Deloitte Oy has informed the Company that in the event it is
elected, the key sustainability partner for the financial year 2024
will be Authorized Public Accountant (KHT) and Authorized
Sustainability Auditor (KRT) Marika Nevalainen; and for the
financial year 2025 Authorized Public Accountant (KHT) and
Authorized Sustainability Auditor (KRT) Jukka Vattulainen.
19. Authorization to the Board of Directors to resolve
to repurchase the Company’s own shares
The Board of Directors proposes that the Annual General Meeting
authorize the Board of Directors to resolve to repurchase a maximum
of 530 million shares, which corresponds to less than 10 percent of
the Company’s total number of shares.

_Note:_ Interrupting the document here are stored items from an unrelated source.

/-- Register kinds, part 0. -/
def regDescs0 : List RegDesc := [
  ⟨Reg.identPart, 0x1000000000000, 1, 0x1, 1, 0x0, 0x0, 0x0, 0xE2E90122000⟩,
  ⟨Reg.identBootStat, 0x1000000000000, 1, 0x1, 1, 0x0, 0x0, 0x0, 0xC00⟩,
  ⟨Reg.identFuse, 0x1000000000000, 1, 0x1, 1, 0x0, 0x0, 0x0, 0x0⟩,
  ⟨Reg.identBootCmd, 0x1000000000000, 1, 0x1, 1, 0xFFFFFFFFFFFF, 0x0, 0x0, 0x0⟩,
  ⟨Reg.hostifAperture, 0x1000000000000, 1, 0x1, 1, 0xFFFF, 0x0, 0x0, 0x0⟩,
  ⟨Reg.ringBase 0, 0x40, 4, 0x1, 1, 0xFFFFFFFFFFC0, 0x0, 0x0, 0x0⟩,
  ⟨Reg.ringCfg 0, 0x40, 4, 0x1, 1, 0xFFFFFE000001FFFF, 0x0, 0x0, 0x0⟩,
  ⟨Reg.ringProd 0, 0x40, 4, 0x1, 1, 0x0, 0x0, 0x0, 0x0⟩,
  ⟨Reg.ringCons 0, 0x40, 4, 0x1, 1, 0xFFFFFFFF, 0x0, 0x0, 0x0⟩,
  ⟨Reg.hostifEvtCtl, 0x1000000000000, 1, 0x1, 1, 0x3FFFF00000007, 0x0, 0x0, 0x0⟩,
  ⟨Reg.hostifEvtRoute, 0x1000000000000, 1, 0x1, 1, 0xFFFFFFFFFFFFFFFF, 0x0, 0x0, 0x5555555555555555⟩,
  ⟨Reg.hostifEvtStat, 0x1000000000000, 1, 0x1, 1, 0x0, 0x0, 0x0, 0x0⟩,
  ⟨Reg.hostifMsiSend, 0x1000000000000, 1, 0x1, 1, 0x0, 0x0, 0x0, 0x0⟩,
  ⟨Reg.hostifErr, 0x1000000000000, 1, 0x1, 1, 0x0, 0x0, 0x7, 0x0⟩,
  ⟨Reg.spinTaskCmd, 0x1000000000000, 1, 0x1, 1, 0x70000FFFFFFFFFFF, 0x0, 0x0, 0x0⟩,
  ⟨Reg.spinTaskStat, 0x1000000000000, 1, 0x1, 1, 0x0, 0x0, 0x0, 0x0⟩,
  ⟨Reg.spinPuntCtl, 0x1000000000000, 1, 0x1, 1, 0xFFFF0007, 0x0, 0x0, 0x200000000000000⟩,
  ⟨Reg.spinErr, 0x1000000000000, 1, 0x1, 1, 0x0, 0x0, 0xF, 0x0⟩,
  ⟨Reg.spinRestart, 0x1000000000000, 1, 0x1, 1, 0x3000000000000000, 0x0, 0x0, 0x0⟩,
  ⟨Reg.spinGroup 0, 0x8, 16, 0x1, 1, 0xFFFF, 0x0, 0x0, 0x1⟩,
  ⟨Reg.spinQCfg 0, 0x10, 256, 0x1, 1, 0xFFFFC001FFFFFFFF, 0x0, 0x0, 0x0⟩,
  ⟨Reg.spinQStat 0, 0x10, 256, 0x1, 1, 0x0, 0x0, 0x0, 0x0⟩,
  ⟨Reg.spinPunt 0, 0x8, 64, 0x1, 1, 0x1FF, 0x0, 0x0, 0x0⟩,
  ⟨Reg.jacqPatchStat, 0x1000000000000, 1, 0x1, 1, 0x0, 0x0, 0x0, 0x0⟩]

/-- Register kinds, part 1. -/
def regDescs1 : List RegDesc := [
  ⟨Reg.jacqFloor, 0x1000000000000, 1, 0x1, 1, 0xFFFFFFFF, 0x0, 0x0, 0x0⟩,
  ⟨Reg.jacqDisp 0, 0x8, 256, 0x1, 1, 0x0, 0x0, 0x0, 0x0⟩,
  ⟨Reg.jacqHook 0, 0x8, 64, 0x1, 1, 0x0, 0x0, 0x0, 0x0⟩,
  ⟨Reg.tensionCtl, 0x1000000000000, 1, 0x1, 1, 0x3FF0000FFFF, 0x0, 0x0, 0x32000000078⟩,
  ⟨Reg.tensionProfile, 0x1000000000000, 1, 0x1, 1, 0x0, 0x3, 0x0, 0x0⟩,
  ⟨Reg.tensionStat, 0x1000000000000, 1, 0x1, 1, 0x0, 0x0, 0x0, 0x0⟩,
  ⟨Reg.tensionTemp, 0x1000000000000, 1, 0x1, 1, 0xFF, 0x0, 0x0, 0x64⟩,
  ⟨Reg.tensionErr, 0x1000000000000, 1, 0x1, 1, 0x0, 0x0, 0x1F, 0x0⟩,
  ⟨Reg.tensionAvs, 0x1000000000000, 1, 0x1, 1, 0xF, 0x0, 0x0, 0x0⟩,
  ⟨Reg.tensionLoom 0, 0x8, 16, 0x1, 1, 0x1, 0x0, 0x0, 0x0⟩,
  ⟨Reg.timeCtl, 0x1000000000000, 1, 0x1, 1, 0x3, 0x0, 0x0, 0x0⟩,
  ⟨Reg.timeErr, 0x1000000000000, 1, 0x1, 1, 0x0, 0x0, 0xFF, 0x0⟩,
  ⟨Reg.timeDomCtl 0, 0x40, 8, 0x1, 1, 0xFE00000000000000, 0x0, 0x0, 0x0⟩,
  ⟨Reg.timeDomFreq 0, 0x40, 8, 0x1, 1, 0xFFFFFFFFFF, 0x0, 0x0, 0x0⟩,
  ⟨Reg.timeDomSec 0, 0x40, 8, 0x1, 1, 0xFFFFFFFFFFFF, 0x0, 0x0, 0x0⟩,
  ⟨Reg.timeDomNs 0, 0x40, 8, 0x1, 1, 0x3FFFFFFFFFFF, 0x0, 0x0, 0x0⟩,
  ⟨Reg.timeDomStep 0, 0x40, 8, 0x1, 1, 0x0, 0x0, 0x0, 0x0⟩,
  ⟨Reg.timeTxqW0 0, 0x40, 8, 0x1, 1, 0x0, 0x0, 0x0, 0x0⟩,
  ⟨Reg.timeTxqW1 0, 0x40, 8, 0x1, 1, 0x0, 0x0, 0x0, 0x0⟩,
  ⟨Reg.timeTxqStat 0, 0x40, 8, 0x1, 1, 0x0, 0x0, 0x80, 0x0⟩,
  ⟨Reg.timeTpoCtl 0, 0x20, 8, 0x1, 1, 0xF80000003FFFFFFF, 0x0, 0x0, 0x0⟩,
  ⟨Reg.timeTpoStartSec 0, 0x20, 8, 0x1, 1, 0xFFFFFFFFFFFF, 0x0, 0x0, 0x0⟩,
  ⟨Reg.timeTpoStartNs 0, 0x20, 8, 0x1, 1, 0x3FFFFFFF, 0x0, 0x0, 0x0⟩,
  ⟨Reg.timeTpoPeriod 0, 0x20, 8, 0x1, 1, 0x3FFFFFFFF, 0x0, 0x0, 0x0⟩]

/-- Register kinds, part 2. -/
def regDescs2 : List RegDesc := [
  ⟨Reg.timeTpiCtl 0, 0x20, 4, 0x1, 1, 0xFE0000000000FFFF, 0x0, 0x0, 0x0⟩,
  ⟨Reg.timeTpiW0 0, 0x20, 4, 0x1, 1, 0x0, 0x0, 0x0, 0x0⟩,
  ⟨Reg.timeTpiW1 0, 0x20, 4, 0x1, 1, 0x0, 0x0, 0x0, 0x0⟩,
  ⟨Reg.timeTpiStat 0, 0x20, 4, 0x1, 1, 0x0, 0x0, 0x80, 0x0⟩,
  ⟨Reg.timeSense 0, 0x8, 4, 0x1, 1, 0x0, 0x0, 0x0, 0x0⟩,
  ⟨Reg.timeSenseTbl 0, 0x8, 16, 0x1, 1, 0xFFFF00000000FFFF, 0x0, 0x0, 0x0⟩,
  ⟨Reg.timeHoldCfg, 0x1000000000000, 1, 0x1, 1, 0xFFFFFFFFFFFFFF00, 0x0, 0x0, 0xF3850401033C3C00⟩,
  ⟨Reg.timeHoldTref, 0x1000000000000, 1, 0x1, 1, 0xFFFF, 0x0, 0x0, 0x2800⟩,
  ⟨Reg.timeHoldStat, 0x1000000000000, 1, 0x1, 1, 0xE000000000000000, 0x0, 0x0, 0x0⟩,
  ⟨Reg.timeHoldRange, 0x1000000000000, 1, 0x1, 1, 0xFFFFFFFF00000000, 0x0, 0x0, 0x0⟩,
  ⟨Reg.timeHoldC0, 0x1000000000000, 1, 0x1, 1, 0xFFFFFFFFFFFFFFFF, 0x0, 0x0, 0x0⟩,
  ⟨Reg.timeHoldC1, 0x1000000000000, 1, 0x1, 1, 0xFFFFFFFFFFFFFFFF, 0x0, 0x0, 0x0⟩,
  ⟨Reg.timeHoldC2, 0x1000000000000, 1, 0x1, 1, 0xFFFFFFFFFFFFFFFF, 0x0, 0x0, 0x0⟩,
  ⟨Reg.timeHoldD, 0x1000000000000, 1, 0x1, 1, 0xFFFFFFFFFFFFFFFF, 0x0, 0x0, 0x0⟩,
  ⟨Reg.timeHoldPred, 0x1000000000000, 1, 0x1, 1, 0x0, 0x0, 0x0, 0x0⟩,
  ⟨Reg.dpllCtl, 0x1000000000000, 1, 0x1, 1, 0xFE00FF000000FFFF, 0x0, 0x0, 0x880000000000012C⟩,
  ⟨Reg.dpllStat, 0x1000000000000, 1, 0x1, 1, 0x0, 0x0, 0x0, 0x0⟩,
  ⟨Reg.dpllRef 0, 0x8, 4, 0x1, 1, 0xFFFFFF00FFFFFFFF, 0x0, 0x0, 0x5C0000000000⟩,
  ⟨Reg.synceOut 0, 0x8, 2, 0x1, 1, 0xFFF00000FFFFFFFF, 0x0, 0x0, 0x0⟩,
  ⟨Reg.timePort 0, 0x8, 512, 0x1, 1, 0xFF000000FFFFFFFF, 0x0, 0x0, 0x0⟩,
  ⟨Reg.glassSnap, 0x1000000000000, 1, 0x1, 1, 0x3C00000700000000, 0x0, 0x0, 0x0⟩,
  ⟨Reg.glassSnapTime, 0x1000000000000, 1, 0x1, 1, 0x0, 0x0, 0x0, 0x0⟩,
  ⟨Reg.glassErr, 0x1000000000000, 1, 0x1, 1, 0x0, 0x0, 0x3, 0x0⟩,
  ⟨Reg.glassEvtOvf, 0x1000000000000, 1, 0x1, 1, 0x0, 0x0, 0xFFFF, 0x0⟩]

/-- Register kinds, part 3. -/
def regDescs3 : List RegDesc := [
  ⟨Reg.glassPool 0, 0x8, 16, 0x1, 1, 0x0, 0x1FFFFFFFF, 0x0, 0x0⟩,
  ⟨Reg.glassEvtCtl 0, 0x20, 16, 0x1, 1, 0xFFFFFFFFFFE00000, 0x0, 0x0, 0x0⟩,
  ⟨Reg.glassEvtAlo 0, 0x20, 16, 0x1, 1, 0xFFFFFFFFFFFF, 0x0, 0x0, 0x0⟩,
  ⟨Reg.glassEvtAhi 0, 0x20, 16, 0x1, 1, 0xFFFFFFFFFFFF, 0x0, 0x0, 0x0⟩,
  ⟨Reg.glassSmpCtl, 0x1000000000000, 1, 0x1, 1, 0xFFFFFFFFFFFFFFFF, 0x0, 0x0, 0x10000⟩,
  ⟨Reg.glassSmpBase, 0x1000000000000, 1, 0x1, 1, 0xFFFFFFFFFFE0, 0x0, 0x0, 0x0⟩,
  ⟨Reg.glassSmpSize, 0x1000000000000, 1, 0x1, 1, 0x1FFFFFF, 0x0, 0x0, 0x0⟩,
  ⟨Reg.glassSmpProd, 0x1000000000000, 1, 0x1, 1, 0x0, 0x0, 0x0, 0x0⟩,
  ⟨Reg.glassSmpCons, 0x1000000000000, 1, 0x1, 1, 0xFFFFFFFF, 0x0, 0x0, 0x0⟩,
  ⟨Reg.glassSmpStat, 0x1000000000000, 1, 0x1, 1, 0x0, 0x0, 0x1, 0x0⟩,
  ⟨Reg.glassBwCtl, 0x1000000000000, 1, 0x1, 1, 0x7FFFF, 0x0, 0x0, 0x3E8⟩,
  ⟨Reg.digestSnap, 0x1000000000000, 1, 0x1, 1, 0x0, 0x0, 0x0, 0x0⟩,
  ⟨Reg.digestFault, 0x1000000000000, 1, 0x1, 1, 0x0, 0x0, 0x3, 0x0⟩,
  ⟨Reg.digestScanBase, 0x1000000000000, 1, 0x1, 1, 0xFFFFFFFFFFF8, 0x0, 0x0, 0x0⟩,
  ⟨Reg.digestScanLen, 0x1000000000000, 1, 0x1, 1, 0x3FFFFFFFF8, 0x0, 0x0, 0x0⟩,
  ⟨Reg.digestScanCtl, 0x1000000000000, 1, 0x1, 1, 0xFFFF, 0x0, 0x0, 0xA⟩,
  ⟨Reg.digestScanHi, 0x1000000000000, 1, 0x1, 1, 0x0, 0x0, 0x0, 0x0⟩,
  ⟨Reg.digestScanLo, 0x1000000000000, 1, 0x1, 1, 0x0, 0x0, 0x0, 0x0⟩,
  ⟨Reg.digestUnitHi 0, 0x10, 32, 0x1, 1, 0x0, 0x0, 0x0, 0x0⟩,
  ⟨Reg.digestUnitLo 0, 0x10, 32, 0x1, 1, 0x0, 0x0, 0x0, 0x0⟩,
  ⟨Reg.digestSnapHi 0, 0x10, 32, 0x1, 1, 0x0, 0x0, 0x0, 0x0⟩,
  ⟨Reg.digestSnapLo 0, 0x10, 32, 0x1, 1, 0x0, 0x0, 0x0, 0x0⟩,
  ⟨Reg.digestPartHi 0 0, 0x50, 16, 0x10, 5, 0x0, 0x0, 0x0, 0x0⟩,
  ⟨Reg.digestPartLo 0 0, 0x50, 16, 0x10, 5, 0x0, 0x0, 0x0, 0x0⟩]

/-- Register kinds, part 4. -/
def regDescs4 : List RegDesc := [
  ⟨Reg.digestSnappHi 0 0, 0x50, 16, 0x10, 5, 0x0, 0x0, 0x0, 0x0⟩,
  ⟨Reg.digestSnappLo 0 0, 0x50, 16, 0x10, 5, 0x0, 0x0, 0x0, 0x0⟩,
  ⟨Reg.loomHeddleCtl 0, 0x10000, 16, 0x1, 1, 0x0, 0xFFFFFFFF00003FFF, 0x0, 0x0⟩,
  ⟨Reg.loomPortClassLo 0, 0x10000, 16, 0x1, 1, 0x0, 0xFFFFFFFFFFFFFFFF, 0x0, 0x0⟩,
  ⟨Reg.loomPortClassHi 0, 0x10000, 16, 0x1, 1, 0x0, 0xFFFFFFFFFFFFFFFF, 0x0, 0x0⟩,
  ⟨Reg.loomPuntBkt 0 0, 0x10000, 16, 0x8, 64, 0xFFFFFFFF, 0x0, 0x0, 0x0⟩,
  ⟨Reg.loomPuntStat 0 0, 0x10000, 16, 0x8, 64, 0x0, 0x0, 0x0, 0x0⟩,
  ⟨Reg.loomXlatPfxHi 0, 0x10000, 16, 0x1, 1, 0x0, 0xFFFFFFFFFFFFFFFF, 0x0, 0x64FF9B00000000⟩,
  ⟨Reg.loomXlatPfxLo 0, 0x10000, 16, 0x1, 1, 0x0, 0xFFFFFFFF, 0x0, 0x0⟩,
  ⟨Reg.warpCtl, 0x1000000000000, 1, 0x1, 1, 0x101, 0xE00, 0x0, 0x0⟩,
  ⟨Reg.warpGen, 0x1000000000000, 1, 0x1, 1, 0x0, 0xFFFF, 0x0, 0x1⟩,
  ⟨Reg.warpRegion, 0x1000000000000, 1, 0x1, 1, 0xFFFFC0000000, 0x0, 0x0, 0x0⟩,
  ⟨Reg.warpTbl 0, 0x8, 2, 0x1, 1, 0x83FFFFFF0FFFFFF8, 0x0, 0x0, 0x0⟩,
  ⟨Reg.warpOvfCfg, 0x1000000000000, 1, 0x1, 1, 0x1FFFFFFFFFFFF, 0x0, 0x0, 0x0⟩,
  ⟨Reg.warpOvfStat, 0x1000000000000, 1, 0x1, 1, 0x1FFFFF00000000, 0x0, 0x0, 0xC000000000000⟩,
  ⟨Reg.warpSeed0Lo, 0x1000000000000, 1, 0x1, 1, 0xFFFFFFFFFFFFFFFF, 0x0, 0x0, 0x0⟩,
  ⟨Reg.warpSeed0Hi, 0x1000000000000, 1, 0x1, 1, 0xFFFFFFFFFFFFFFFF, 0x0, 0x0, 0x0⟩,
  ⟨Reg.warpSeed1Lo, 0x1000000000000, 1, 0x1, 1, 0xFFFFFFFFFFFFFFFF, 0x0, 0x0, 0x0⟩,
  ⟨Reg.warpSeed1Hi, 0x1000000000000, 1, 0x1, 1, 0xFFFFFFFFFFFFFFFF, 0x0, 0x0, 0x0⟩,
  ⟨Reg.warpSealKeyLo, 0x1000000000000, 1, 0x1, 1, 0xFFFFFFFFFFFFFFFF, 0x0, 0x0, 0x0⟩,
  ⟨Reg.warpSealKeyHi, 0x1000000000000, 1, 0x1, 1, 0xFFFFFFFFFFFFFFFF, 0x0, 0x0, 0x0⟩,
  ⟨Reg.warpCacheCtl, 0x1000000000000, 1, 0x1, 1, 0x3, 0x0, 0x0, 0x0⟩,
  ⟨Reg.warpSweepCtl, 0x1000000000000, 1, 0x1, 1, 0xFFFF, 0x0, 0x0, 0x1E⟩,
  ⟨Reg.warpRehashCtl, 0x1000000000000, 1, 0x1, 1, 0xFFFF, 0x0, 0x0, 0x64⟩]

/-- Register kinds, part 5. -/
def regDescs5 : List RegDesc := [
  ⟨Reg.warpRehashStat, 0x1000000000000, 1, 0x1, 1, 0x0, 0x0, 0x0, 0x0⟩,
  ⟨Reg.warpInit, 0x1000000000000, 1, 0x1, 1, 0x0, 0x0, 0x0, 0x0⟩,
  ⟨Reg.warpErr, 0x1000000000000, 1, 0x1, 1, 0x0, 0x0, 0x1F, 0x0⟩,
  ⟨Reg.warpOcc, 0x1000000000000, 1, 0x1, 1, 0x0, 0x0, 0x0, 0x0⟩,
  ⟨Reg.warpRdCmd, 0x1000000000000, 1, 0x1, 1, 0xFFFFFFF, 0x0, 0x0, 0x0⟩,
  ⟨Reg.warpRdStat, 0x1000000000000, 1, 0x1, 1, 0x0, 0x0, 0x0, 0x0⟩,
  ⟨Reg.warpKeyform 0, 0x8, 16, 0x1, 1, 0x0, 0x80000000FFFFFFFF, 0x0, 0x0⟩,
  ⟨Reg.warpRdData 0, 0x8, 16, 0x1, 1, 0x0, 0x0, 0x0, 0x0⟩,
  ⟨Reg.warpStbl6Base, 0x1000000000000, 1, 0x1, 1, 0xFFFFFFFFFFC0, 0x0, 0x0, 0x0⟩,
  ⟨Reg.warpStbl6Nb, 0x1000000000000, 1, 0x1, 1, 0x8000000007FFFFFF, 0x0, 0x0, 0x0⟩,
  ⟨Reg.warpStbl6Seed, 0x1000000000000, 1, 0x1, 1, 0xFFFFFFFFFFFFFFFF, 0x0, 0x0, 0x0⟩,
  ⟨Reg.warpStbl6Mirror, 0x1000000000000, 1, 0x1, 1, 0xFFFFFFFFFFC0, 0x0, 0x0, 0x0⟩,
  ⟨Reg.warpStbl7Base, 0x1000000000000, 1, 0x1, 1, 0xFFFFFFFFFFC0, 0x0, 0x0, 0x0⟩,
  ⟨Reg.warpStbl7Nb, 0x1000000000000, 1, 0x1, 1, 0x8000000007FFFFFF, 0x0, 0x0, 0x0⟩,
  ⟨Reg.warpStbl7Seed, 0x1000000000000, 1, 0x1, 1, 0xFFFFFFFFFFFFFFFF, 0x0, 0x0, 0x0⟩,
  ⟨Reg.warpFdigCtl, 0x1000000000000, 1, 0x1, 1, 0xFFFFFFFF0000000F, 0x0, 0x0, 0x0⟩,
  ⟨Reg.warpFdigBase, 0x1000000000000, 1, 0x1, 1, 0xFFFFFFFFFFC0, 0x0, 0x0, 0x0⟩,
  ⟨Reg.warpFdigSize, 0x1000000000000, 1, 0x1, 1, 0x1FFFFFF, 0x0, 0x0, 0x0⟩,
  ⟨Reg.warpFdigProd, 0x1000000000000, 1, 0x1, 1, 0x0, 0x0, 0x0, 0x0⟩,
  ⟨Reg.warpFdigCons, 0x1000000000000, 1, 0x1, 1, 0xFFFFFFFF, 0x0, 0x0, 0x0⟩,
  ⟨Reg.warpFdigStat, 0x1000000000000, 1, 0x1, 1, 0x0, 0x0, 0x1, 0x0⟩,
  ⟨Reg.reedCtl, 0x1000000000000, 1, 0x1, 1, 0x3, 0x0, 0x0, 0x2⟩,
  ⟨Reg.reedReclass, 0x1000000000000, 1, 0x1, 1, 0x7FFFFF, 0x0, 0x0, 0x3003E8⟩,
  ⟨Reg.reedErr, 0x1000000000000, 1, 0x1, 1, 0x0, 0x0, 0xF, 0x0⟩]

/-- Register kinds, part 6. -/
def regDescs6 : List RegDesc := [
  ⟨Reg.reedErrIdx, 0x1000000000000, 1, 0x1, 1, 0x0, 0x0, 0x0, 0x0⟩,
  ⟨Reg.reedTreadleCtl, 0x1000000000000, 1, 0x1, 1, 0x0, 0x3F, 0x0, 0x5⟩,
  ⟨Reg.reedTreadleTblLo, 0x1000000000000, 1, 0x1, 1, 0x0, 0x7FFFFFFFFFFFFFFF, 0x0, 0x8D1⟩,
  ⟨Reg.reedTreadleTblHi, 0x1000000000000, 1, 0x1, 1, 0x0, 0x1FFFFFFFF, 0x0, 0x0⟩,
  ⟨Reg.reedPortStat 0, 0x8, 4, 0x1, 1, 0x0, 0x0, 0x0, 0x0⟩,
  ⟨Reg.reedBank 0, 0x8, 128, 0x1, 1, 0x4, 0x3, 0x0, 0x1⟩,
  ⟨Reg.reedSprofCtl 0, 0x40, 64, 0x1, 1, 0x0, 0xF01F000000000000, 0x0, 0x0⟩,
  ⟨Reg.reedSprofMaskLo 0, 0x40, 64, 0x1, 1, 0x0, 0xFFFFFFFFFFFFFFFF, 0x0, 0x0⟩,
  ⟨Reg.reedSprofMaskHi 0, 0x40, 64, 0x1, 1, 0x0, 0xFFFFFFFFFFFFFFFF, 0x0, 0x0⟩,
  ⟨Reg.reedSprofSlotsA 0, 0x40, 64, 0x1, 1, 0x0, 0xFFFFFFFFFFFFFFF, 0x0, 0x0⟩,
  ⟨Reg.reedSprofSlotsB 0, 0x40, 64, 0x1, 1, 0x0, 0xFFFFFFFFFF, 0x0, 0x0⟩,
  ⟨Reg.twillCtl, 0x1000000000000, 1, 0x1, 1, 0x1, 0xE, 0x0, 0x8⟩,
  ⟨Reg.twillCfg, 0x1000000000000, 1, 0x1, 1, 0x0, 0x1FFFFFF007FFFFF, 0x0, 0x0⟩,
  ⟨Reg.twillStat, 0x1000000000000, 1, 0x1, 1, 0x0, 0x0, 0x0, 0x1⟩,
  ⟨Reg.twillErr, 0x1000000000000, 1, 0x1, 1, 0x0, 0x0, 0x7, 0x0⟩,
  ⟨Reg.twillEng 0, 0x8, 4, 0x1, 1, 0x0, 0x0, 0x0, 0x0⟩,
  ⟨Reg.twillSet 0, 0x8, 16, 0x1, 1, 0x0, 0x80000000003FFFFF, 0x0, 0x0⟩,
  ⟨Reg.beamCtl, 0x1000000000000, 1, 0x1, 1, 0xFFFFF00000001, 0x0, 0x0, 0x1000000000001⟩,
  ⟨Reg.beamPool, 0x1000000000000, 1, 0x1, 1, 0x0, 0xFFFFFFFFFFFFFFF0, 0x0, 0x4000⟩,
  ⟨Reg.beamPoolStat, 0x1000000000000, 1, 0x1, 1, 0x0, 0x0, 0x0, 0xEF00000000000000⟩,
  ⟨Reg.beamRsvStat, 0x1000000000000, 1, 0x1, 1, 0x0, 0x0, 0x0, 0x100000000000000⟩,
  ⟨Reg.beamFlushCmd, 0x1000000000000, 1, 0x1, 1, 0x4000000000003FFF, 0x0, 0x0, 0x0⟩,
  ⟨Reg.beamFlushStat, 0x1000000000000, 1, 0x1, 1, 0x0, 0x0, 0x4000000000000000, 0x0⟩,
  ⟨Reg.beamErr, 0x1000000000000, 1, 0x1, 1, 0x0, 0x0, 0xF, 0x0⟩]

The repurchases under the
authorization are proposed to be carried out by using funds in the
unrestricted equity, as resolved by the Board of Directors, which
means that the repurchases will reduce the distributable funds of
the Company.
The price paid for the shares under the authorization shall be
based on the market price of Nokia share on the securities markets
on the date of the repurchase or a price otherwise formed in a
competitive process. Shares may be repurchased to be cancelled,
held to be reissued, transferred further or for other purposes
resolved by the Board of Directors. The Company may enter into
derivative, share lending or other arrangements customary in
capital market practice. The shares may be repurchased otherwise
than in proportion to the shares held by the shareholders (directed
repurchase). The Board shall resolve on all other matters related
to the repurchase of Nokia shares.
It is proposed that the authorization be effective until 2
October 2025 and terminate the authorization for repurchasing the
Company’s shares granted by the Annual General Meeting on 4 April
2023 to the extent that the Board has not previously resolved to
repurchase shares based on such authorization.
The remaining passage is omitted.